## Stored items
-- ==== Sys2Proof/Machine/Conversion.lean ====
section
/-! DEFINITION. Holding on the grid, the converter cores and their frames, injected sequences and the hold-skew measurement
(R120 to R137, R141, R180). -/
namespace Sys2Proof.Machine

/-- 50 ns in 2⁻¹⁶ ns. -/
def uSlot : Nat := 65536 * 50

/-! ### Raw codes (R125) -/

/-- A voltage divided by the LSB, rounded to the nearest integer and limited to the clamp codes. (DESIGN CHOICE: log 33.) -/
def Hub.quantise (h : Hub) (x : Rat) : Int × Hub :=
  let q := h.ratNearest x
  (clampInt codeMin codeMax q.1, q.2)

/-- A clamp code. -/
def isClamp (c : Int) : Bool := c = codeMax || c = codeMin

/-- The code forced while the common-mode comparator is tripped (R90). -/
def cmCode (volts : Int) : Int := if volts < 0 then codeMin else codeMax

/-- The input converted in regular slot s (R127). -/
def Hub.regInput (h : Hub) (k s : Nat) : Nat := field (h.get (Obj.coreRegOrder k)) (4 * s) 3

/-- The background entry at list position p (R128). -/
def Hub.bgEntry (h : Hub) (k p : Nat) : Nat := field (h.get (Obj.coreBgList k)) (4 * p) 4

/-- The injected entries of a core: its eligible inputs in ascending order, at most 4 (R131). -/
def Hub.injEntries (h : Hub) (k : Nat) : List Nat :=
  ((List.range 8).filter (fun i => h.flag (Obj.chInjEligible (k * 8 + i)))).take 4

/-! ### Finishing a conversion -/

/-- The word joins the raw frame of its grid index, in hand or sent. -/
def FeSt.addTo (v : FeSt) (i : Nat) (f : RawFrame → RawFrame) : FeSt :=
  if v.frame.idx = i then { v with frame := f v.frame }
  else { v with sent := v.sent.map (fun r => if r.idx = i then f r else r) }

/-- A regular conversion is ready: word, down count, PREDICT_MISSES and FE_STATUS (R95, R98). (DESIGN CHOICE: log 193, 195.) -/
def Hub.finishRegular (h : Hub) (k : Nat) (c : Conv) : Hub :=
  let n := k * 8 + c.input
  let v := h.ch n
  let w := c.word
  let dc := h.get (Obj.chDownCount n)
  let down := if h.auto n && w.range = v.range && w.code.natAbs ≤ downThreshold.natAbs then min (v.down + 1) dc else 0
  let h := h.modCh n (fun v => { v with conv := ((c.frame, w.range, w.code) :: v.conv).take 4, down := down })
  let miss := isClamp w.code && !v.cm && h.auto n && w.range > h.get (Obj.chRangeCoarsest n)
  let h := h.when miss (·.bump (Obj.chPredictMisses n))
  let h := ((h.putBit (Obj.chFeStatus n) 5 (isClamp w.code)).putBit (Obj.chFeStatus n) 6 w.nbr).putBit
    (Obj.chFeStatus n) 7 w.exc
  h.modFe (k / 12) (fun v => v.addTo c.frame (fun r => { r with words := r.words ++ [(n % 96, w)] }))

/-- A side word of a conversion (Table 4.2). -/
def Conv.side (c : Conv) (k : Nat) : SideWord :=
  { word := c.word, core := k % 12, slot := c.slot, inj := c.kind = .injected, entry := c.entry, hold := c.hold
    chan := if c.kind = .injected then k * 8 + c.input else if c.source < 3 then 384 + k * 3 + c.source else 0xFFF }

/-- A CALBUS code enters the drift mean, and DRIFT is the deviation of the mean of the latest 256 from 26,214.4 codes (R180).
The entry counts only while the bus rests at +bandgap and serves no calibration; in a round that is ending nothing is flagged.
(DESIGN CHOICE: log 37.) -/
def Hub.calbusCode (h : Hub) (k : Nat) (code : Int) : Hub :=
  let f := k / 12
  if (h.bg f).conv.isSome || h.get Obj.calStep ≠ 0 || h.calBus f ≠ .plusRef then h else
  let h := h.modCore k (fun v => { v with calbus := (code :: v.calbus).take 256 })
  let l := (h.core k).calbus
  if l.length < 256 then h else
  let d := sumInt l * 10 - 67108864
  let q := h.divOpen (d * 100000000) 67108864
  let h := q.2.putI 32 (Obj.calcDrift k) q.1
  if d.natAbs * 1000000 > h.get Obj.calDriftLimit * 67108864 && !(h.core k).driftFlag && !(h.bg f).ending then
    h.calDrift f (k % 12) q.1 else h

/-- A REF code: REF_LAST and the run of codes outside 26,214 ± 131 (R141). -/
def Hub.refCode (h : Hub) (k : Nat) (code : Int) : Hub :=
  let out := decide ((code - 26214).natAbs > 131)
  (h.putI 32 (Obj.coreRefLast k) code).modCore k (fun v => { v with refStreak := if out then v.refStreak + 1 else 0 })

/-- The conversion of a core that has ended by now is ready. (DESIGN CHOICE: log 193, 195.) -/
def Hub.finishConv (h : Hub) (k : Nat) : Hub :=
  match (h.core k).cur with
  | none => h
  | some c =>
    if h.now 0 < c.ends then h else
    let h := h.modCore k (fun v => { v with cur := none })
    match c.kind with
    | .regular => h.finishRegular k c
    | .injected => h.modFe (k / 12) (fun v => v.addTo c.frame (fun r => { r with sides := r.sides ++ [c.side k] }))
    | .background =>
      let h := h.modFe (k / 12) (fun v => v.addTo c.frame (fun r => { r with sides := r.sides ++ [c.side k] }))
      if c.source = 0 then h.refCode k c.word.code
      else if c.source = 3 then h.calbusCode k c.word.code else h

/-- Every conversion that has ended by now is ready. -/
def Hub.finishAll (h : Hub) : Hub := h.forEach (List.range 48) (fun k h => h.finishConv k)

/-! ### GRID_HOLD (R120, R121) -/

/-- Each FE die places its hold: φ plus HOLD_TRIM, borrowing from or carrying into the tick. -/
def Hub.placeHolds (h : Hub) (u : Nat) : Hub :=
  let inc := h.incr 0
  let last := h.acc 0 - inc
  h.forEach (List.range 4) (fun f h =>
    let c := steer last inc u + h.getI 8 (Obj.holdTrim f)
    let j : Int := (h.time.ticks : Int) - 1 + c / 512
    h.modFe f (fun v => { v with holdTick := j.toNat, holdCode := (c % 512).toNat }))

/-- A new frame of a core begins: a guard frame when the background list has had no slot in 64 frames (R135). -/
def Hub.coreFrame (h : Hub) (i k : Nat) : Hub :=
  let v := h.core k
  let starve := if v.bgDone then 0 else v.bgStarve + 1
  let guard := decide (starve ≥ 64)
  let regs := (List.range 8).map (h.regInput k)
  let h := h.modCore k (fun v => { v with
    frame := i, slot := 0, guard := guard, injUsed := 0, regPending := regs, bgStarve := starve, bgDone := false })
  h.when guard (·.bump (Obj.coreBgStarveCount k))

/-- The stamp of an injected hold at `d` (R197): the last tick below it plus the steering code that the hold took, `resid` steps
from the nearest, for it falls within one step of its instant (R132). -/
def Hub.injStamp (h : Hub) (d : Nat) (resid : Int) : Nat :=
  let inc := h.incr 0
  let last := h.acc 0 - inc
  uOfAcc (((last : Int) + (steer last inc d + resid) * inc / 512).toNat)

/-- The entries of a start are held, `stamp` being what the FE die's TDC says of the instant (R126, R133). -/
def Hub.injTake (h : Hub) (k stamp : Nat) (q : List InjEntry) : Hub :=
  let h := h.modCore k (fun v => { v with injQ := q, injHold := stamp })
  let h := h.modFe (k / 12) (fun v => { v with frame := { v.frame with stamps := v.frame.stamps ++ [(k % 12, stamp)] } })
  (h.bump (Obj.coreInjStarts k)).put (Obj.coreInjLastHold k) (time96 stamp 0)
==
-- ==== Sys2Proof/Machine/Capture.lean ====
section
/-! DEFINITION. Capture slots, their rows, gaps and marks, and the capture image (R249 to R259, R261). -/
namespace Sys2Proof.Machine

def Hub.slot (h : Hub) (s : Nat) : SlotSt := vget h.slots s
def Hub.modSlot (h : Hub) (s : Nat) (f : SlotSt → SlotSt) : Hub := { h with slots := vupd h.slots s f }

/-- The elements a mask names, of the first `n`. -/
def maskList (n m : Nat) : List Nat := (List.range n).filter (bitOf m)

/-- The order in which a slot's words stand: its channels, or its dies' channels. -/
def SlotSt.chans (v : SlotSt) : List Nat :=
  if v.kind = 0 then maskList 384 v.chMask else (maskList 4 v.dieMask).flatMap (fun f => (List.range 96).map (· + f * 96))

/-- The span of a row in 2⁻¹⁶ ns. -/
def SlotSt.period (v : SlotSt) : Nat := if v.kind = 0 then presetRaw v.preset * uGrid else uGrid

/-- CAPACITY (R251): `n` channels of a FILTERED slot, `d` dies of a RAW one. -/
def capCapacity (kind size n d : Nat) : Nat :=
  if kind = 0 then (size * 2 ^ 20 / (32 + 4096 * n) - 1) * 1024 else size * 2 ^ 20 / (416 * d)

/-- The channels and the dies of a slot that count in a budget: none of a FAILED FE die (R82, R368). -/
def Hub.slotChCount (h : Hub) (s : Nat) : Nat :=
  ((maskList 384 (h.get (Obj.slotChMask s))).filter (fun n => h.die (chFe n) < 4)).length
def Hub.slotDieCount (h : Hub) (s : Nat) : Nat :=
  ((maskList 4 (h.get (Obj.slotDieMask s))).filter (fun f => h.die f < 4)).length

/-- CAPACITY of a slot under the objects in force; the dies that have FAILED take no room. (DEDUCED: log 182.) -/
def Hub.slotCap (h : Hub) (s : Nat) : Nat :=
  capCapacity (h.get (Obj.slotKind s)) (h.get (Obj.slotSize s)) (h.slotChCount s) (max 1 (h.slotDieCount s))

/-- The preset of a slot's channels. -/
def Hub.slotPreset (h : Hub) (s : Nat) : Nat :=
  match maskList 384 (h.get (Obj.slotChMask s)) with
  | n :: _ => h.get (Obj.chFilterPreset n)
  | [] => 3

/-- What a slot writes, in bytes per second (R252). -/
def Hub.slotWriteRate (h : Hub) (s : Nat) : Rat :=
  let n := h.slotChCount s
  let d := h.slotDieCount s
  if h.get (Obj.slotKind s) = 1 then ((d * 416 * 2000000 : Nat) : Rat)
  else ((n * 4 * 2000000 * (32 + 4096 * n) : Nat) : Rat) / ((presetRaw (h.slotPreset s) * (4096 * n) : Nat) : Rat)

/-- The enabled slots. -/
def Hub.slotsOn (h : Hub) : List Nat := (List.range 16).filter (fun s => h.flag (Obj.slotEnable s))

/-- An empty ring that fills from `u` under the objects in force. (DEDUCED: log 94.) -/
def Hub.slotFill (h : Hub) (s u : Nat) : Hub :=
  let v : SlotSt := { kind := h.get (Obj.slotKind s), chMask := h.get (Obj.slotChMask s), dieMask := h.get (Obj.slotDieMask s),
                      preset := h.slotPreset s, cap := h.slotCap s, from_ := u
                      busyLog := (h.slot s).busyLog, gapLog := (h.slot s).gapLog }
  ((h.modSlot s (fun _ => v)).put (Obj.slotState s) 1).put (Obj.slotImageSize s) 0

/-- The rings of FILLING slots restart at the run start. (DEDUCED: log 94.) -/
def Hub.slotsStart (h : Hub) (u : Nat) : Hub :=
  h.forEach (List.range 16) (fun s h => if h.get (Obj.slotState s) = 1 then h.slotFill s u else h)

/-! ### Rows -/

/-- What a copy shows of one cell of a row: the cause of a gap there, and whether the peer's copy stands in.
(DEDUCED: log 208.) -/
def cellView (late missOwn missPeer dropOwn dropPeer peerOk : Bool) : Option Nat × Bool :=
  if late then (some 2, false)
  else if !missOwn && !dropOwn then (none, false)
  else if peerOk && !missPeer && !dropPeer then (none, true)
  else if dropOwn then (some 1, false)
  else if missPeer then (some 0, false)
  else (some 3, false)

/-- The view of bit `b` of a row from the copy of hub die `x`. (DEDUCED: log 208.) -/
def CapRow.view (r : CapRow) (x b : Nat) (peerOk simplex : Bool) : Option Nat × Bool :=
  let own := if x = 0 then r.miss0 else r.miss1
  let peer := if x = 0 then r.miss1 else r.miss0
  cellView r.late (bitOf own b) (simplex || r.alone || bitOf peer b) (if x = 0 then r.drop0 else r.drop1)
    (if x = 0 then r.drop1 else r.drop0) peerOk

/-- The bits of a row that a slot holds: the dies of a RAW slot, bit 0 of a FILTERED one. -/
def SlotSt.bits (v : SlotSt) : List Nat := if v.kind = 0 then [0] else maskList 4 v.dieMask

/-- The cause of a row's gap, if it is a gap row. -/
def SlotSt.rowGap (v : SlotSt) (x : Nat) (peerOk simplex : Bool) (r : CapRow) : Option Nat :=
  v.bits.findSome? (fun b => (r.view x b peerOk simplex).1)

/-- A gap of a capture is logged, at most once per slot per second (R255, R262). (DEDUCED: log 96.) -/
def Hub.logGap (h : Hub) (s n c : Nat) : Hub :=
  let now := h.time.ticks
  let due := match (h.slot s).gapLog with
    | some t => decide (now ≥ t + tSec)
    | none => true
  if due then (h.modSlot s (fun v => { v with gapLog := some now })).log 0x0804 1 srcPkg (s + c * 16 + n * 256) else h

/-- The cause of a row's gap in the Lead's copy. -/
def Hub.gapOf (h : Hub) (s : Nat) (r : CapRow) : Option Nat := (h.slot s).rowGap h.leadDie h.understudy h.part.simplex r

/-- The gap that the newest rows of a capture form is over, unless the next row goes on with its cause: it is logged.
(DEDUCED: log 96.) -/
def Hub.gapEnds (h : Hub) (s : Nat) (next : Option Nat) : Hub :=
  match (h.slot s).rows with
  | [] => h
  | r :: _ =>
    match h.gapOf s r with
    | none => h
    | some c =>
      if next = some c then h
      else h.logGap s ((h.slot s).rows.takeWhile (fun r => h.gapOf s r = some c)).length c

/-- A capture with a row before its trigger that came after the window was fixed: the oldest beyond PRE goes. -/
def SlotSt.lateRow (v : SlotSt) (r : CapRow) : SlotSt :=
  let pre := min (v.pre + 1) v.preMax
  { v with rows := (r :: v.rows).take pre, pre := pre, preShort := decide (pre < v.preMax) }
--
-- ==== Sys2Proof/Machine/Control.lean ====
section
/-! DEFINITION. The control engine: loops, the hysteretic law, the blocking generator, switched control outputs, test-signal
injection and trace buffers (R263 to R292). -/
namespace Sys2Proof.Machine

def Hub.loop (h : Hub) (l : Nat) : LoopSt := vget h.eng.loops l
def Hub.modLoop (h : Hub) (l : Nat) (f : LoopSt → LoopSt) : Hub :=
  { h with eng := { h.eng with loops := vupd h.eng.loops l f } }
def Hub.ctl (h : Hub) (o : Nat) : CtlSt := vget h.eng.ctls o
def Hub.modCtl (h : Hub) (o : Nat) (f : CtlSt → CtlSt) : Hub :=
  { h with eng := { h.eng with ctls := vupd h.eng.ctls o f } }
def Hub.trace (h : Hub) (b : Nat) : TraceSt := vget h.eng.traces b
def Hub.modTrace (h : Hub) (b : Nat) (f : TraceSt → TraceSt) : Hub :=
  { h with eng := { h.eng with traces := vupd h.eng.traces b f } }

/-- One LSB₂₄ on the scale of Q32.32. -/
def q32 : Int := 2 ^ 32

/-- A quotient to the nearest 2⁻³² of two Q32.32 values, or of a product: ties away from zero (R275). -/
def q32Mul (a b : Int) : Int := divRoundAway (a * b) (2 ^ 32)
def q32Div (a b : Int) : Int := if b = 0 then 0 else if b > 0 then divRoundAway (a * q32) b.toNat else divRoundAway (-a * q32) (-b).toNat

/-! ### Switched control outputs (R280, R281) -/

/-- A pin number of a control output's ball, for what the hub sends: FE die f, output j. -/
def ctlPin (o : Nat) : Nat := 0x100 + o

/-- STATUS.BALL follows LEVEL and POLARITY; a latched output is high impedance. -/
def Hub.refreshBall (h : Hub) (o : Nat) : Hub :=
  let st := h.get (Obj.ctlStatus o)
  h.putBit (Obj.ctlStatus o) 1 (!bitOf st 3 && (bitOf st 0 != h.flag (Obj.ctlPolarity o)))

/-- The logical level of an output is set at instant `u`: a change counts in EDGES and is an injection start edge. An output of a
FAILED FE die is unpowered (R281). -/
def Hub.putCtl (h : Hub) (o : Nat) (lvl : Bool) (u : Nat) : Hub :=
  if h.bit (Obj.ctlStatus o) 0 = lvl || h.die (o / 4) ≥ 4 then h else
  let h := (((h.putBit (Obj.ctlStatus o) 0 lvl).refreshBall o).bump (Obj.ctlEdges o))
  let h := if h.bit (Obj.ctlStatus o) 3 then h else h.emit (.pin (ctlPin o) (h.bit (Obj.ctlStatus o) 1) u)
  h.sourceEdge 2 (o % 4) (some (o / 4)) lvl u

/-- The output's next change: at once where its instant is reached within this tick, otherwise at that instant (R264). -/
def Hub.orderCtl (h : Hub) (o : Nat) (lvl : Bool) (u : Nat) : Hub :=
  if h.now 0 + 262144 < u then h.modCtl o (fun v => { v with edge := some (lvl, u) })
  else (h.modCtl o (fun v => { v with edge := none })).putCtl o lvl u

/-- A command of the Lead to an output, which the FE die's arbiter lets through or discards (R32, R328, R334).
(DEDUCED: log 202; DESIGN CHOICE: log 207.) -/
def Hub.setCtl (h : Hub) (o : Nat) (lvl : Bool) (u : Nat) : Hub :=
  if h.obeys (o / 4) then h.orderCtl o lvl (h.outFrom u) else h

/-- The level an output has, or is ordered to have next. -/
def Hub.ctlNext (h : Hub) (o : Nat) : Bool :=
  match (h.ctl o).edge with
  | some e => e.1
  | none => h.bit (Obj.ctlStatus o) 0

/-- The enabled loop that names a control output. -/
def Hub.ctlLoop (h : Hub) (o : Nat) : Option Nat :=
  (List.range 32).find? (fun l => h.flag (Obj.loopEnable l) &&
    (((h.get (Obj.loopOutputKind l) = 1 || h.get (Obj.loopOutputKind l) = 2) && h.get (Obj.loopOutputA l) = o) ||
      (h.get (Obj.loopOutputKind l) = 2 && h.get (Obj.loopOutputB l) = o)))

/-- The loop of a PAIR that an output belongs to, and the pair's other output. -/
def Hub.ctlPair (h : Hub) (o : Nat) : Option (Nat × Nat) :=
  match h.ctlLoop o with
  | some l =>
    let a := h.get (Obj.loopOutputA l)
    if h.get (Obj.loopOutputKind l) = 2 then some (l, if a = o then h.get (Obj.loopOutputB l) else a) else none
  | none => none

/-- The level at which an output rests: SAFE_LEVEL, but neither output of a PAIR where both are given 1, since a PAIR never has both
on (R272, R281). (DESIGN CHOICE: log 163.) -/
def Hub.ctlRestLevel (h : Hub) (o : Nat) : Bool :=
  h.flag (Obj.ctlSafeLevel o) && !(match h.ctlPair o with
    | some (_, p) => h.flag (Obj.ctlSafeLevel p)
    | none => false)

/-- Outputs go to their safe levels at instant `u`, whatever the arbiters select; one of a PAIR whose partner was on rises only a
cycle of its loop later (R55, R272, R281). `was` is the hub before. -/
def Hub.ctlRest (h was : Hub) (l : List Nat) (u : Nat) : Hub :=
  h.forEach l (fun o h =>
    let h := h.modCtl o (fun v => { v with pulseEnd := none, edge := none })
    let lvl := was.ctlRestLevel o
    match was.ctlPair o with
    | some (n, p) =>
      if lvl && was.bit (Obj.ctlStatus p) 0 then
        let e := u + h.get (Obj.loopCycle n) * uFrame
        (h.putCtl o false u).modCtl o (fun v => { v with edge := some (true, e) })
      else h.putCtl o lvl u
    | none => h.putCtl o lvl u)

## Directions
Collect the complete line wherever the string "field" appears in the records.

## Written response
def Hub.regInput (h : Hub) (k s : Nat) : Nat := field (h.get (Obj.coreRegOrder k)) (4 * s) 3
def Hub.bgEntry (h : Hub) (k p : Nat) : Nat := field (h.get (Obj.coreBgList k)) (4 * p) 4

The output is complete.